I wonder if the La Niña phenomena is the reason for particularly rainy years in Taiwan. This year has been one of them, similar to my first two years here. The interim two years weren't rainy and I remember them being pretty nice. This summer it rained just about every day in the afternoon like monsoon rains. And personally, I haven't seen much sunlight in quite a while. I suspect it has something to do with La Niña.
The past few weeks – I haven't been counting – but at least two weeks have been block cloudy or rainy. Yesterday was a rare sunny day and I decided to take my road bike out in the evening. Even riding has become a bore to me, but I just rode casual out to the confluence where the Keelung River empties into the Danshui River, which then continues northward to empty into the Taiwan Strait.
The significance of going to the confluence of those rivers is that it feels like a large body of water there. The Danshui is already pretty wide by then, being the end result of the Dahan, Xindian and Jingmei rivers; and where the Keelung River waters are finally added, it's quite a large basin and feels more oceanic than just sitting by a riverside.
Confusion. Conflict. Don't want. Must. Where I've led my life.
I stayed there for a while, taking in the vibe of being by the water, simulating the feeling of what I want to do. I was conflicted. I don't want to do this. I have to do this. It is where I've led my life. If I decide against it, all roads forward look bad. Really bad.

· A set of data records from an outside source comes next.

/-- TRACE, TDEC, MARCH and EMIT (R270 to R279): a ray, a march command or a stream's record is accepted with all its structures read; a decision takes effect on the suspended ray of its hit record; an intersection candidate's t is taken from the record where it lies in range (R274). -/
def Obligations.RayAndStreamIssueResults : Prop :=
  (∀ (a : BitVec 7) (tg : BitVec 6) (f : Bool) (s : State) (t : Nat) (x' : Thread) (vs : List (Pos × OpVal)) (d : Dest),
    let i : Instr := .trace a tg f
    Solo i s t x' vs d →
    let s0 := s.took i t x'
    let p := nv (valsOf vs) 0
    s0.raysOn (coreOf t) < 2048 → p % 256 = 0 →
    ∀ s1 b psn w, s0.readStruct t p 256 (encode i).toNat = .ok s1 b psn w →
    let offs := s1.commandOffences t (some tg.toNat) psn ++ rayOffences b w
    (∀ c, refusal 6 p offs = some c → Refuses i s t s1 c)
    ∧ (offs = [] → exec i s = .next ((s1.acceptEng { s1.newEng t .trace tg.toNat p (encode i).toNat (b.take 64) with flag := f }).advance t)))
  ∧ (∀ (a : BitVec 7) (s : State) (t : Nat) (x' : Thread) (vs : List (Pos × OpVal)) (d : Dest),
    ∀ q ∈ [(Instr.tdecCont a, false, false), (.tdecAcc a, true, false), (.tdecTerm a, true, true)], Solo q.1 s t x' vs d →
    let s0 := s.took q.1 t x'
    let p := nv (valsOf vs) 0
    s0.busy t = false →
    (p % 64 ≠ 0 → Refuses q.1 s t s0 { group := 6, code := 1, addr := p, d0 := noField, d1 := 1 })
    ∧ (p % 64 = 0 → s0.suspendedRay t p = none → Refuses q.1 s t s0 { group := 6, code := 1, addr := p, d0 := noField, d1 := 7 })
    ∧ (∀ o kind h, p % 64 = 0 → s0.suspendedRay t p = some o → o.ray.cand = some (kind, h) →
      (q.2.1 = false → exec q.1 s = .next ((s0.setEng (o.decide none q.2.2)).advance t))
      ∧ (q.2.1 = true → kind = 1 → exec q.1 s = .next ((s0.setEng (o.decide (some h) q.2.2)).advance t))
      ∧ (q.2.1 = true → kind ≠ 1 → ∀ s1 b w, s0.readStruct t p 4 (encode q.1).toNat = .ok s1 b false w →
          let tb := fld b 0 4
          let inRange : Prop := f32.isNaN tb = false ∧ key32 (rayOf o.cmd).tmin ≤ key32 tb ∧ key32 tb ≤ key32 o.ray.tmax
          (inRange → exec q.1 s = .next ((s1.setEng (o.decide (some { h with t := tb }) q.2.2)).advance t))
          ∧ (¬ inRange → exec q.1 s = .next ((s1.setEng (o.decide none q.2.2)).advance t)))))
  ∧ (∀ (a : BitVec 7) (tg : BitVec 6) (s : State) (t : Nat) (x' : Thread) (vs : List (Pos × OpVal)) (d : Dest) (k : Nat),
    let i : Instr := .march a tg
    Solo i s t x' vs d →
    let s0 := s.took i t x'
    let p := nv (valsOf vs) 0
    let insn := (encode i).toNat
    (s0.ops.filter fun o => o.core = coreOf t && o.kind = .march).length < 8 → (s0.thread t).tiles < 255 → p % 64 = 0 →
    ∀ s1 b psn w, s0.readStruct t p 64 insn = .ok s1 b psn w → s1.crewIdOf t = some k →
    (parseMarch b).occ % 64 = 0 → (parseMarch b).grid % 64 = 0 →
    ∀ s2 e psn1 w1, s1.readStruct t (parseMarch b).occ 64 insn true = .ok s2 e psn1 w1 →
    ∀ s3 g psn2 w2, s2.readStruct t (parseMarch b).grid 64 insn true = .ok s3 g psn2 w2 →
    let offs := s1.commandOffences t (some tg.toNat) psn ++ offends (psn1 || psn2) 5 noField ++ s3.marchOffences (coreOf t) k b ++ occOffences e
      ++ gridOffences (parseMarch b).levels g ++ offends w1 8 8 ++ offends w2 8 16
    (∀ c, refusal 7 p offs = some c → Refuses i s t s3 c)
    ∧ (offs = [] → exec i s = .next (((s3.acceptEng { s3.newEng t .march tg.toNat p insn b with desc := e ++ g }).addTiles t).advance t)))
  ∧ (∀ (a : BitVec 7) (f : Bool) (s : State) (t : Nat) (x' : Thread) (vs : List (Pos × OpVal)) (d : Dest),
    let i : Instr := .emit a f
    Solo i s t x' vs d →
    let s0 := s.took i t x'
    let b := leBytes 16 (nv (valsOf vs) 0)
    let insn := (encode i).toNat
    let offs := emitOffences b (s0.emitOpen t)
    let pushed (s : State) (p : Nat) (r : List Byte) : State :=
      ((s.pushEng { s.newEng t .emit 0 p insn b with flag := f, desc := r }).bumpSeq t).advance t
    (64 ≤ s0.prmCount (coreOf t) ∨ s0.busy t = true → exec i s = .next s)
    ∧ (s0.prmCount (coreOf t) < 64 → s0.busy t = false →
      (∀ c, fld b 0 1 ≠ 0 → refusal 7 0 offs = some c → Refuses i s t s0 c)
      ∧ (fld b 0 1 ≠ 0 → offs = [] → exec i s = .next (pushed s0 0 []))
      ∧ (fld b 0 1 = 0 → fld b 4 8 % 64 ≠ 0 → Refuses i s t s0 { group := 7, code := 1, addr := 0, d0 := 4, d1 := 1 })
      ∧ (fld b 0 1 = 0 → fld b 4 8 % 64 = 0 → ∀ s1 e psn w, s0.readStruct t (fld b 4 8) 64 insn = .ok s1 e psn w →
          let more := offs ++ outOffences e ++ offends psn 5 noField ++ offends w 8 4
          (∀ c, refusal 7 0 more = some c → Refuses i s t s1 c)
          ∧ (more = [] → exec i s = .next (pushed s1 (fld b 4 8) e)))))

/-- Queue programs (R280 to R286): LAUNCH answers 0 and a record at level 0 for an invalid launch record, else the grid's handle, and the grid waits in lch for the dispatcher; GWAIT parks until the grid has finished and traps on a handle its queue has not made; QSIG counts, stores its value and raises the queue's vector; a write of QC_QPC with GO starts a program at its entry, or sets REJ. The dispatcher takes the oldest record of a queue core, and a queue core's cycle issues for the next ready program after the one it served last. A GO whose slot entry is not valid, and that REJ leaves ENTRY as it was, are the model's choice (log 40). -/
def Obligations.QueueProgramResults : Prop :=
  (∀ (dd : BitVec 6) (a : BitVec 7) (s : State) (t : Nat) (x' : Thread) (vs : List (Pos × OpVal)) (d : Dest),
    let i : Instr := .launch dd a
    Solo i s t x' vs d →
    let s0 := s.took i t x'
    let p := nv (valsOf vs) 0
    let q := queueOf t
    (s0.launchStalled q = true ∨ s0.busy t = true → exec i s = .next s)
    ∧ (s0.launchStalled q = false → s0.busy t = false → ∀ s1 g, s0.check t 0 p 64 64 .read = (s1, .ok g) →
      let o := s1.issueRead t g 64 (encode i).toNat
      let taken (s2 : State) (bs : List MByte) : Prop :=
        let why := launchCause (firstPoisoned bs) (s2.launchOffences q (bs.map (·.1)))
        let l := s2.pushLaunch q (bs.map (·.1))
        (∀ c, why = some c → exec i s = .next (((s2.writeDest t d 0 false).advance t).recorded t c i s.leadPc))
        ∧ (why = none → exec i s = .next ((l.1.writeDest t d l.2 false).advance t))
      (g.place = 3 → taken s1 (clean (s1.regRead g.pa 64)))
      ∧ (g.place = 2 → s1.l1Has o.core o.ctx o.pa 64 = true →
          taken (s1.l1Drop o.core o.ctx fun x => lineOf x = lineOf o.pa) (s1.l1Bytes o.core o.ctx o.pa 64))
      ∧ (g.place ≠ 2 → g.place ≠ 3 → s1.reachable o = true → taken (s1.readOp o).2 (s1.readOp o).1)))
  ∧ (∀ (q : Nat) (r : List Byte) (s : State), q < 64 →
    let l := s.pushLaunch q r
    let h := q * 2 ^ 26 + (s.queue q).launches % (2 ^ 26 - 1) + 1
    l.2 = h ∧ (l.1.queue q).launches = (s.queue q).launches + 1 ∧ (l.1.qcore (q / 8)).lch = (s.qcore (q / 8)).lch ++ [h]
      ∧ (l.1.grids.look h).map (·.record) = some r)
  ∧ (∀ (a : BitVec 7) (s : State) (t : Nat) (x' : Thread) (vs : List (Pos × OpVal)) (d : Dest),
    let i : Instr := .gwait a
    Solo i s t x' vs d →
    let s0 := s.took i t x'
    let h := nv (valsOf vs) 0 % 2 ^ 32
    let mine : Prop := h / 2 ^ 26 = queueOf t ∧ h % 2 ^ 26 ≠ 0 ∧ h % 2 ^ 26 ≤ (s0.queue (queueOf t)).launches
    (¬ mine → Refuses i s t s0 { group := 1, code := 0x10, d0 := h })
    ∧ (mine → s0.readsPending t = false →
      (s0.grids.look h ≠ none → exec i s = .next (s0.park t (.gwait h))) ∧ (s0.grids.look h = none → exec i s = .next (s0.advance t))))
  ∧ (∀ (a : BitVec 7) (s : State) (t : Nat) (x' : Thread) (vs : List (Pos × OpVal)) (d : Dest),
    let i : Instr := .qsig a
    Solo i s t x' vs d →
    let s0 := s.took i t x'
    let q := queueOf t
    s0.busy t = false → ∀ s1, s0.tryRelease 4 (coreOf t) (s0.ctxOf t) = (s1, true) →
    let x := s1.queue q
    exec i s = .next (((s1.setQueue q { x with sigCount := x.sigCount + 1, sigValue := wv (valsOf vs) 0 }).raise q).advance t))
  ∧ (∀ (q : Nat) (v : Dword) (s : State), q < 64 → s.hostUp = false → exec (.queueGo q v) s = .next s)
  ∧ (∀ (q : Nat) (v : Dword) (s : State), q < 64 → s.hostUp = true →
    let x := { s.queue q with entry := v }
    let t := Config.coreThreads + q
    (v.getLsbD 0 = false → exec (.queueGo q v) s = .next (s.setQueue q x))
    ∧ (v.getLsbD 0 = true → (s.queue q).run = false → s.gridsOf q = 0 → (s.slot q).valid = true →
      exec (.queueGo q v) s = .next (({ s with heldPops := s.heldPops.filter fun h => h.tid ≠ t }.setQueue q
        { x with run := true, qctx := (s.slot q).ctx }).setThread t { run := .ready, pc := v &&& ~~~3 }))
    ∧ (v.getLsbD 0 = true → (s.queue q).run = true ∨ s.gridsOf q ≠ 0 ∨ (s.slot q).valid = false →
      exec (.queueGo q v) s = .next (s.setQueue q { s.queue q with rej := true })))
  ∧ (∀ (n h : Nat) (r : List Nat) (g : Grid) (s : State), (s.qcore n).lch = h :: r → s.grids.look h = some g →
    let s1 := s.setQcore n { s.qcore n with lch := r }
    (g.aborted = true → exec (.launchDispatch n) s = .next s1)
    ∧ (g.aborted = false → exec (.launchDispatch n) s = .next
      { s1 with grids := s1.grids.put h { g with taken := true, ranges := s1.splitGrid g, since := s1.waitClock g } }))
  ∧ (∀ (n i : Nat) (s : State), n < 8 → s.picks.any (fun p => p.tids.any fun t => isQueueTid t && queueOf t / 8 = n) = false →
    let s1 := s.setQcore n { s.qcore n with cyc := (s.qcore n).cyc + 1 }
    ((List.range 8).map fun j => ((s.qcore n).last + 1 + j) % 8).find? (fun j => s1.programReady (8 * n + j)) = some i →
    let s2 := s1.setQcore n { s1.qcore n with last := i }
    exec (.queueCoreCycle n) s = .next { s2 with picks := s2.picks ++ [{ tids := [Config.coreThreads + 8 * n + i], pipe := 0, num := s2.uid }], uid := s2.uid + 1 })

Not just difficult, not just challenging, but they put me in a bad place. They take me out of the light and into the darkness. It's not that I don't think I can handle the darkness with these years of mindfulness training, but I don't think I have the strength to maintain myself in this kind of darkness that can get worse and worse to the point where I can get lost in mental illness and lose all the training.
I'm reading a book I found in the public library on Kabbalah, the so-called mystical aspect of Judaism. The book is The Essential Zohar: The Source of Kabbalistic Wisdom and it's been a while since I've read a book that made me feel spiritual after reading it.
What's special about this book is that it explains the Zohar, the main book of Kabbalah, as applying outside the Jewish tradition while still drawing on the Jewish references of the Torah. The difference between this book and other books on Kabbalah and Zohar is that it's not just Jewish. There isn't an insider-outsider aspect. This book emphasizes that Kabbalah wisdom applies to anyone seeking divine truths, and with this kind of premise in the author's mind I found from a Buddhistic perspective this all fits in perfectly with my understanding of Buddhist understanding. It's a universal teaching of spiritual or divine wisdom.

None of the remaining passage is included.